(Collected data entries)
+===+
-- ==== Sys2Proof/Machine/Step.lean ====
section
/-! DEFINITION. The machine's step: the agent whose turn it is moves (00_scope.md R10, R14; assumption log 3). -/

namespace Sys2Proof.Machine

/-- One step. A scheduled turn is taken by the agent it names; with no turn scheduled the engine moves if it can, so that
a BUSY engine with no pending request takes its next step (70_reset_and_hazards.md R226), and else the host. -/
def step (s : State) : Host.Outcome State Fault Refusal :=
  match s.schedule with
  | [] =>
    match readyCommand s with
    | some _ => engineStep s
    | none => hostStep s
  | .engine :: rest => engineStep { s with schedule := rest }
  | .host :: rest => hostStep { s with schedule := rest }
  | .reset :: rest => .next (resetBlock { s with schedule := rest })

/-- The state in which the next step fetches and runs the table's word `w` of `nbits` bits: a lead byte or a unit at the
engine's input cursor, or a command word in the host's next write of CMD (assumption log 2). -/
def State.withFetchWord (s : State) (nbits w : Nat) : State :=
  if nbits = 8 then placeLead (BitVec.ofNat 8 w) s
  else if nbits = 16 then placeUnit (BitVec.ofNat 16 w) s
  else placeCommand (BitVec.ofNat 32 w) s

end Sys2Proof.Machine
end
+===+
» How to complete this task: Look through the data above. Find each line with the string "then" and copy it.

» Exercise response:
  if nbits = 8 then placeLead (BitVec.ofNat 8 w) s
  else if nbits = 16 then placeUnit (BitVec.ofNat 16 w) s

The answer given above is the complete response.